Isolation of palustric acid. By washing the ethereal solution of oleoresin with 1% sodium hydroxide solution and decomposing the salts obtained with boric acid, unchanged resin acids were isolated (170 g). The thoroughly dried acids, in order to remove levopimaric acid, were treated at room temperature with maleic anhydride distilled twice in a solution of dry acetone. 58 g

* The specific rotation was determined for 1% alcoholic solutions of the acids. The absorption spectra were likewise studied in alcoholic solutions.

of acids that had not reacted with maleic anhydride and had \([\alpha]_D = +60^\circ\) (Fig. 2, curve 1), were converted into ethanolamine salts, and the latter were recrystallized from alcohol. The first four fractions of the salts precipitated from solution were recrystallized twice more from alcohol. The ethanolamine salts (4.9 g) were washed with ether and then converted into bornylamine salts, which were subjected to fivefold recrystallization from alcohol (Fig. 2, curve 2). After fourfold recrystallization from alcohol, the palustric acid isolated from the bornylamine salt had m.p. 163–164°, \([\alpha]_D = +70.6^\circ\), and a specific absorption coefficient of 29.3 at 266 mµ (Fig. 2, curve 3).

Fig. 1. Ultraviolet absorption spectra: 1—resin acids that did not react with maleic anhydride at 150°; 2—dehydroabietic acid.
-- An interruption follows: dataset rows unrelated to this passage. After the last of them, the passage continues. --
-- ==== Sys2Proof/Machine/Part.lean ====
section
/-! DEFINITION. Operations over the whole part: resets (R148), the part fault (R143), the end of a transfer (R145, R146),
the interrupt signal (R157), and how a command that has been taken settles. -/

namespace Sys2Proof.Machine

/-! ### Resets (R148) -/

/-- The receive pin keeps its level through a reset, with no run of space measured. -/
def Line.resetKeepingPin (l : Line) : Line := { Line.reset with wire := ⟨l.wire.space, 0, false⟩ }

/-- Every block at its reset value (R148). What no reset reaches is kept: the level of the pins and the queue of
commands. -/
def State.resetAll (s : State) (cause : ResetCause) : State :=
  { State.reset with
    resetCause := cause, resetLow := s.resetLow, pending := s.pending
    lines := s.lines.mapIdx fun _ l => l.resetKeepingPin }

/-- A power-on reset: a RESET pin that is still low goes on holding the part (R184). -/
def State.powerOnReset (s : State) : State := s.resetAll .powerOn

/-- A hard reset takes effect as the RESET pin returns high (R184). -/
def State.hardReset (s : State) : State := { s.resetAll .hard with resetLow := false }

/-- A soft reset takes effect: SETUP ADDRESS is kept (R148). -/
def State.softReset (s : State) : State := { s.resetAll .soft with setupAddr := s.setupAddr }

/-- A soft reset is requested: at once with no transfer in progress, else when the transfer ends (R146). -/
def State.requestSoftReset (s : State) : State :=
  if s.port.transfer.isNone then s.softReset else { s with softPending := true }

/-! ### The part fault (R143) -/

/-- A Line Unit as the part enters FAULTED (R56): the engine is cut off, the current exchange and the line queue are
discarded, and the round timer stops; the rest is kept, the probe list among it. With the engine OFF the probes not yet started
are dropped (R45): Line.probesToStart holds none. DEDUCED (log entry 53): the turn flag is kept too; a current exchange that is
discarded does not end (R82). -/
def Line.partFault (l : Line) : Line :=
  { l.engineOff with current := none, waiting := [], ended := [], roundTimer := none }

/-- The part enters FAULTED (R143). A transfer in progress is left to end. -/
def State.partFault (s : State) (r : FaultReason) : State :=
  { s with
    part := .faulted, faultReason := r
    lines := s.lines.mapIdx fun _ l => l.partFault
    fetch := { s.fetch with request := none }
    admin := none
    cu := { s.cu with holdoff := none }
    timer := { s.timer with running := false }
    power := { s.power with transition := none }
    causes := { s.causes with partFault := true } }

/-! ### Ends of transfers -/

/-- A transfer ends with a response (R145, R146). `f` says what its requester makes of the response, and is none where
the transfer in progress is not of the kind that ends. Under a soft reset the response is discarded and the reset takes
effect; a FAULTED part does not act on it. -/
def State.endTransfer (s : State) (f : Transfer → Option (State → State)) : Option State :=
  match s.port.transfer with
  | none => none
  | some t =>
    match f t with
    | none => none
    | some g =>
      let r := { s with port := { s.port with transfer := none } }
      if s.softPending then some r.softReset
      else if s.part = .loading ∨ s.part = .running then some (g r)
      else some r

/-! ### Submission rings (R133) -/

/-- A ring halts (R134, R140): the status block is marked for writing and the RING_HALTED cause is set. DEDUCED (log entry 51): the
read that a visit has already asked for goes on, and its entry is left untaken (R137). -/
def State.haltRing (s : State) (r : RingId) (h : RingState) : State :=
  let t := s.setRing r { s.ring r with state := h }
  { t with cu := { t.cu with statusPending := true }, causes := { t.causes with ringHalted := true } }

/-- An entry of a ring is taken (R138, R139, R141). -/
def State.countTaken (s : State) (r : RingId) : State :=
  let t := s.setRing r { s.ring r with taken := (s.ring r).taken + 1 }
  { t with cu := { t.cu with statusPending := true } }

/-! ### The interrupt signal (R157) -/

/-- The Completion Unit signals. -/
def State.signal (s : State) : State :=
  { s with
    causes := { s.causes with completions := true }
    cu := { s.cu with mark := s.cu.produced, holdoff := none } }

/-- Completions since the last signal (R157). -/
def CompletionUnit.unsignalled (c : CompletionUnit) : Nat := (c.produced - c.mark).toNat

/-! ### Commands taken -/

/-- A command is taken. While the RESET pin is low it has no effect (R184). One whose condition does not hold (none)
changes nothing. Otherwise the part settles within the same event. -/
def State.take (s : State) (o : Option State) : Host.Outcome State Fault Refusal :=
  if s.resetLow then .next s
  else
    match o with
    | none => .next s
    | some t => .next t.settle

end Sys2Proof.Machine
end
Fig. 2. Ultraviolet absorption spectra: 1—resin acids that did not react with maleic anhydride at room temperature; 2—bornylamine salt of palustric acid after the third recrystallization; 3—palustric acid.

\[ \mathrm{C}_{20}\mathrm{H}_{30}\mathrm{O}_2. \]
Found, %: C 79.28; 79.30; H 9.72; 9.70
Calculated, %: C 79.42; H 10.00

Institute of Chemistry
Academy of Sciences of the BSSR

Received
2 VI 1957

CITED LITERATURE

1. S. S. Malevskaya, S. D. Kharad, ZhPKh, 23, 2 (1950).
2. I. I. Bardyshev, Kh. A. Cherches, ZhPKh, 29, 1888 (1956).
3. G. C. Harris, J. Am. Chem. Soc., 70, 3671 (1948).
4. V. M. Loeblich, D. E. Baldwin, R. W. Lawrence, J. Am. Chem. Soc., 77, 2823 (1955).
5. I. I. Bardyshev, L. I. Ukhova et al., Abstracts of Reports at the All-Union Conference on the Chemistry of Plant Substances, Tashkent, 1956.